- Task objective
Produce word for word the lines of the data below running from the one that has "buffer changes -/" to the one that has "i).chunk = s.chunk := rfl", inclusive, and no others.

=== Material for this task ===

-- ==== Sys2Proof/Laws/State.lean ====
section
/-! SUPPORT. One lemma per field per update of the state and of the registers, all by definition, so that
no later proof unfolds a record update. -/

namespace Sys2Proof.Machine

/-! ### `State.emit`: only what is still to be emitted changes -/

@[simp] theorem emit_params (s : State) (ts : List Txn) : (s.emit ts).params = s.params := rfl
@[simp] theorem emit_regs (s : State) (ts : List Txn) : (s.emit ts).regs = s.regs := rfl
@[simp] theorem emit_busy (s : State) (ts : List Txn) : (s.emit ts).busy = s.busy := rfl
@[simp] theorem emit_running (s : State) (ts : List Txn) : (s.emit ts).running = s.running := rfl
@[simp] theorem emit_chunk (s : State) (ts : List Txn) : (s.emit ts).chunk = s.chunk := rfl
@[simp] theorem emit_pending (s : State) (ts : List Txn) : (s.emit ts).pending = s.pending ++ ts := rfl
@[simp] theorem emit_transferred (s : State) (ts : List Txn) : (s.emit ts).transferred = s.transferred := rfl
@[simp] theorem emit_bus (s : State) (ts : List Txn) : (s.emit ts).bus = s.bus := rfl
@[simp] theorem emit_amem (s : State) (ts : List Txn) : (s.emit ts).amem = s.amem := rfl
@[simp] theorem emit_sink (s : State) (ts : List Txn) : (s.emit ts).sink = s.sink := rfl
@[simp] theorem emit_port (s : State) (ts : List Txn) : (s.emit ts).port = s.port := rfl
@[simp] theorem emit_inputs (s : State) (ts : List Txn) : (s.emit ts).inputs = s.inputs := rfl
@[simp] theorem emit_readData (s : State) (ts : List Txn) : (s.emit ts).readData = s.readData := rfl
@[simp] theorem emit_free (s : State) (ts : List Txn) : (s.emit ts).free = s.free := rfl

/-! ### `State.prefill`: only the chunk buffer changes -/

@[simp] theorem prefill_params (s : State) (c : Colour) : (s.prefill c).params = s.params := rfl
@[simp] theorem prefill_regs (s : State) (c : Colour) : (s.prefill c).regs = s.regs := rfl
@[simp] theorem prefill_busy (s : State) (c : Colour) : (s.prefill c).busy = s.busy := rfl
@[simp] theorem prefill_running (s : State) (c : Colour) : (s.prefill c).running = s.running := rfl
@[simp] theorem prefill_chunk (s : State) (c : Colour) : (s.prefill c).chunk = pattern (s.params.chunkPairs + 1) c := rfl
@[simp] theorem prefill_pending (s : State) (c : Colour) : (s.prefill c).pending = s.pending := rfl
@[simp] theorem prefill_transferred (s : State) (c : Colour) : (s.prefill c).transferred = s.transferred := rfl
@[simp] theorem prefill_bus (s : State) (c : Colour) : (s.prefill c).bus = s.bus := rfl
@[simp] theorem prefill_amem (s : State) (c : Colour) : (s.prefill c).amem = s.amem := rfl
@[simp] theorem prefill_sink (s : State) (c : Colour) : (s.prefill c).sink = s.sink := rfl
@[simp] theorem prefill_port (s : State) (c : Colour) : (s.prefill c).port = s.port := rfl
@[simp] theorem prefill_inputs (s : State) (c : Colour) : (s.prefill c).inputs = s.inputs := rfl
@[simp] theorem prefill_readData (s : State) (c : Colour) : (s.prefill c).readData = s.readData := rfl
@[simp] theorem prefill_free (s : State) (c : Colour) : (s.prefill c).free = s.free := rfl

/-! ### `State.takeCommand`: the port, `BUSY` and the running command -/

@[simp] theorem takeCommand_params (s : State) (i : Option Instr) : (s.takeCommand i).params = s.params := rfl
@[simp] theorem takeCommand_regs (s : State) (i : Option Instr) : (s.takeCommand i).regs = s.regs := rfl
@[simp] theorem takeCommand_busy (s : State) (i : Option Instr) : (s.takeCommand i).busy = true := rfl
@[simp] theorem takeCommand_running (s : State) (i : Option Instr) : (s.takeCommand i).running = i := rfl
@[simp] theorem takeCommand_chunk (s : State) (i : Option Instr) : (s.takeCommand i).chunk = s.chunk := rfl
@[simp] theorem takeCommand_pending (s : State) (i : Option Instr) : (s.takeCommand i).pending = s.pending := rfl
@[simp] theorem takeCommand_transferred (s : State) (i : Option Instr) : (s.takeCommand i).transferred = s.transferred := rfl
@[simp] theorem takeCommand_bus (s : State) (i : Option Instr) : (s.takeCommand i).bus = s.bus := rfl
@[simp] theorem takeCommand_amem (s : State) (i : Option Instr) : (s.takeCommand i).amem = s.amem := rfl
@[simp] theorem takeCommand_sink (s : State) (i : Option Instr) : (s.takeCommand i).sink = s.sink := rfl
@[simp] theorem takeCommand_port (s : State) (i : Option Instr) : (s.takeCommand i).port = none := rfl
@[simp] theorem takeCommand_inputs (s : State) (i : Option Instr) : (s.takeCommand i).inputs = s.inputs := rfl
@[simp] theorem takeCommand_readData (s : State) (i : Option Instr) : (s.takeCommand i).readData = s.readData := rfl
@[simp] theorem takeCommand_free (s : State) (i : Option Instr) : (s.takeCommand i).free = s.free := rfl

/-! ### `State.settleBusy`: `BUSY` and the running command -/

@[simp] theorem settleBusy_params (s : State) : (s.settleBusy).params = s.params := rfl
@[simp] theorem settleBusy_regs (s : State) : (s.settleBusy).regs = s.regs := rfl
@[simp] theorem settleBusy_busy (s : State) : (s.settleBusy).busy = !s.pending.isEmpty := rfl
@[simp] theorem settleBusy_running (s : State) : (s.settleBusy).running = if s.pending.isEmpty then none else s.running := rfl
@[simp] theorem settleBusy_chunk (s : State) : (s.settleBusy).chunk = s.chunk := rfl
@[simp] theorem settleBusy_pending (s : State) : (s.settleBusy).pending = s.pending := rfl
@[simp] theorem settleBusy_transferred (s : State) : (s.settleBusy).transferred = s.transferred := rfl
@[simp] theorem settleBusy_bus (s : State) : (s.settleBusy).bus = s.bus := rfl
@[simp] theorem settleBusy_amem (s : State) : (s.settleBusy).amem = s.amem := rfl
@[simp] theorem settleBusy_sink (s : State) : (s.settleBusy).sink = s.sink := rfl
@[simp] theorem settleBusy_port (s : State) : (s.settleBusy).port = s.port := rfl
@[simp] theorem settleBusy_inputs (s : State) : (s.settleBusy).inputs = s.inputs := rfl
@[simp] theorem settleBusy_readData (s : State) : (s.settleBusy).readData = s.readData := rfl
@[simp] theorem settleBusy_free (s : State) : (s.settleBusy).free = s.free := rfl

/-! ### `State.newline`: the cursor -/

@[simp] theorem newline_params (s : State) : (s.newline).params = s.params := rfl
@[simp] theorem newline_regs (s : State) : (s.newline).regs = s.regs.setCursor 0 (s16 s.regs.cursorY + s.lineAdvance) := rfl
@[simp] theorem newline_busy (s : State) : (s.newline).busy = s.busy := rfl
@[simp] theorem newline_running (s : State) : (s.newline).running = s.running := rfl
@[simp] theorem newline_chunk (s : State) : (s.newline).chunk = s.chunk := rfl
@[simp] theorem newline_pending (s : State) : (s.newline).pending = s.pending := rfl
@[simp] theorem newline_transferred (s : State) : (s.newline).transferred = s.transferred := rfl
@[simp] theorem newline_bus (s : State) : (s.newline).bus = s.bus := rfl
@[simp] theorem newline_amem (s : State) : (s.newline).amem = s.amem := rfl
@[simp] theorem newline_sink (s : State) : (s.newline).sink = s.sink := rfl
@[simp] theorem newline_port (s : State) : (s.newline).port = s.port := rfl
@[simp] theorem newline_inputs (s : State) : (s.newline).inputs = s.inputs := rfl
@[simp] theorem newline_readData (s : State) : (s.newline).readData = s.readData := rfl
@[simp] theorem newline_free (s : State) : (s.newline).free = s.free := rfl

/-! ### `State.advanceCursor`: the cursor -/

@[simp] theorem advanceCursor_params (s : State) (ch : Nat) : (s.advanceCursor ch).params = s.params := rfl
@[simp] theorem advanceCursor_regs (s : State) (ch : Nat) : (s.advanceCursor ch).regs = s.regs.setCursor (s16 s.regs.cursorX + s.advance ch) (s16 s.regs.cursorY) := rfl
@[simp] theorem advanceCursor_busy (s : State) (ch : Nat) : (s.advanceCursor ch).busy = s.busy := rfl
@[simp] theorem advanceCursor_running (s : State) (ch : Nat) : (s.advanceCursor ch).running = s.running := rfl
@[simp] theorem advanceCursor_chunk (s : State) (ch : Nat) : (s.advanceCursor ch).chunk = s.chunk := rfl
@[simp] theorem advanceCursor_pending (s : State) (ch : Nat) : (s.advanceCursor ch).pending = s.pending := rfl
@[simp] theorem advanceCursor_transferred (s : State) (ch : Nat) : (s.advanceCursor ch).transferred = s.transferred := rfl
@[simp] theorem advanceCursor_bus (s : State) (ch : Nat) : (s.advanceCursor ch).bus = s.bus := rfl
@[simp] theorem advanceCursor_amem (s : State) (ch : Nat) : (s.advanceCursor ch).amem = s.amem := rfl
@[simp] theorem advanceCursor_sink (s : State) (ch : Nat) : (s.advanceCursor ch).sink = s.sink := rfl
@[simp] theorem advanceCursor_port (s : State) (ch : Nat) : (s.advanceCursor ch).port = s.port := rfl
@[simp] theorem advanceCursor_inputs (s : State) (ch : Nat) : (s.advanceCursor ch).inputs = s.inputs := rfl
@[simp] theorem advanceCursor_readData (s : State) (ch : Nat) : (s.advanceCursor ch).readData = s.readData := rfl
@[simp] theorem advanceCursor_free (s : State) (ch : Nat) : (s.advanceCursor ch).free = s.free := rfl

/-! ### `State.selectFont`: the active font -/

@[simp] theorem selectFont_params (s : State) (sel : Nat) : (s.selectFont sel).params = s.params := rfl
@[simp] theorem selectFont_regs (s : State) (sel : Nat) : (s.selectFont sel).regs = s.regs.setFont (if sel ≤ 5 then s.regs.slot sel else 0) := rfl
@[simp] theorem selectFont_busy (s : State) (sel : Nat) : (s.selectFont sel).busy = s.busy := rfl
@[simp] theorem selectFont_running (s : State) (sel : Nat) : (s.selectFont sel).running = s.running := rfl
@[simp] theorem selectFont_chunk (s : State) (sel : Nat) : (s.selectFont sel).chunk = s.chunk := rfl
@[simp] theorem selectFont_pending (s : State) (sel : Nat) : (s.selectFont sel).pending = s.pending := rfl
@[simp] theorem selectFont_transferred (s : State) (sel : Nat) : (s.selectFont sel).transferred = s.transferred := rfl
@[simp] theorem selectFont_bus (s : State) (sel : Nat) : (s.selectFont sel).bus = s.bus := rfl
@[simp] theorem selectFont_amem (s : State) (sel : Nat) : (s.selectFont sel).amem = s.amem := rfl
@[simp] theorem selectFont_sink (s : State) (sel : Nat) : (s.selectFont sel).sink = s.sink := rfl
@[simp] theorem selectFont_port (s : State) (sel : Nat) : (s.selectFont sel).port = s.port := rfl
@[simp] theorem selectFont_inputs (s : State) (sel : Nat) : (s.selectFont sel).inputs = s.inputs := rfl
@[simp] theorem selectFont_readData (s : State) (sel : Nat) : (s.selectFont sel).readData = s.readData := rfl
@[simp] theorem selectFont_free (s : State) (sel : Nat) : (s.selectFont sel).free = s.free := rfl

===

- Written response
/-! ### `State.prefill`: only the chunk buffer changes -/

@[simp] theorem prefill_params (s : State) (c : Colour) : (s.prefill c).params = s.params := rfl
@[simp] theorem prefill_regs (s : State) (c : Colour) : (s.prefill c).regs = s.regs := rfl
@[simp] theorem prefill_busy (s : State) (c : Colour) : (s.prefill c).busy = s.busy := rfl
@[simp] theorem prefill_running (s : State) (c : Colour) : (s.prefill c).running = s.running := rfl
@[simp] theorem prefill_chunk (s : State) (c : Colour) : (s.prefill c).chunk = pattern (s.params.chunkPairs + 1) c := rfl
@[simp] theorem prefill_pending (s : State) (c : Colour) : (s.prefill c).pending = s.pending := rfl
@[simp] theorem prefill_transferred (s : State) (c : Colour) : (s.prefill c).transferred = s.transferred := rfl
@[simp] theorem prefill_bus (s : State) (c : Colour) : (s.prefill c).bus = s.bus := rfl
@[simp] theorem prefill_amem (s : State) (c : Colour) : (s.prefill c).amem = s.amem := rfl
@[simp] theorem prefill_sink (s : State) (c : Colour) : (s.prefill c).sink = s.sink := rfl
@[simp] theorem prefill_port (s : State) (c : Colour) : (s.prefill c).port = s.port := rfl
@[simp] theorem prefill_inputs (s : State) (c : Colour) : (s.prefill c).inputs = s.inputs := rfl
@[simp] theorem prefill_readData (s : State) (c : Colour) : (s.prefill c).readData = s.readData := rfl
@[simp] theorem prefill_free (s : State) (c : Colour) : (s.prefill c).free = s.free := rfl

/-! ### `State.takeCommand`: the port, `BUSY` and the running command -/

@[simp] theorem takeCommand_params (s : State) (i : Option Instr) : (s.takeCommand i).params = s.params := rfl
@[simp] theorem takeCommand_regs (s : State) (i : Option Instr) : (s.takeCommand i).regs = s.regs := rfl
@[simp] theorem takeCommand_busy (s : State) (i : Option Instr) : (s.takeCommand i).busy = true := rfl
@[simp] theorem takeCommand_running (s : State) (i : Option Instr) : (s.takeCommand i).running = i := rfl
@[simp] theorem takeCommand_chunk (s : State) (i : Option Instr) : (s.takeCommand i).chunk = s.chunk := rfl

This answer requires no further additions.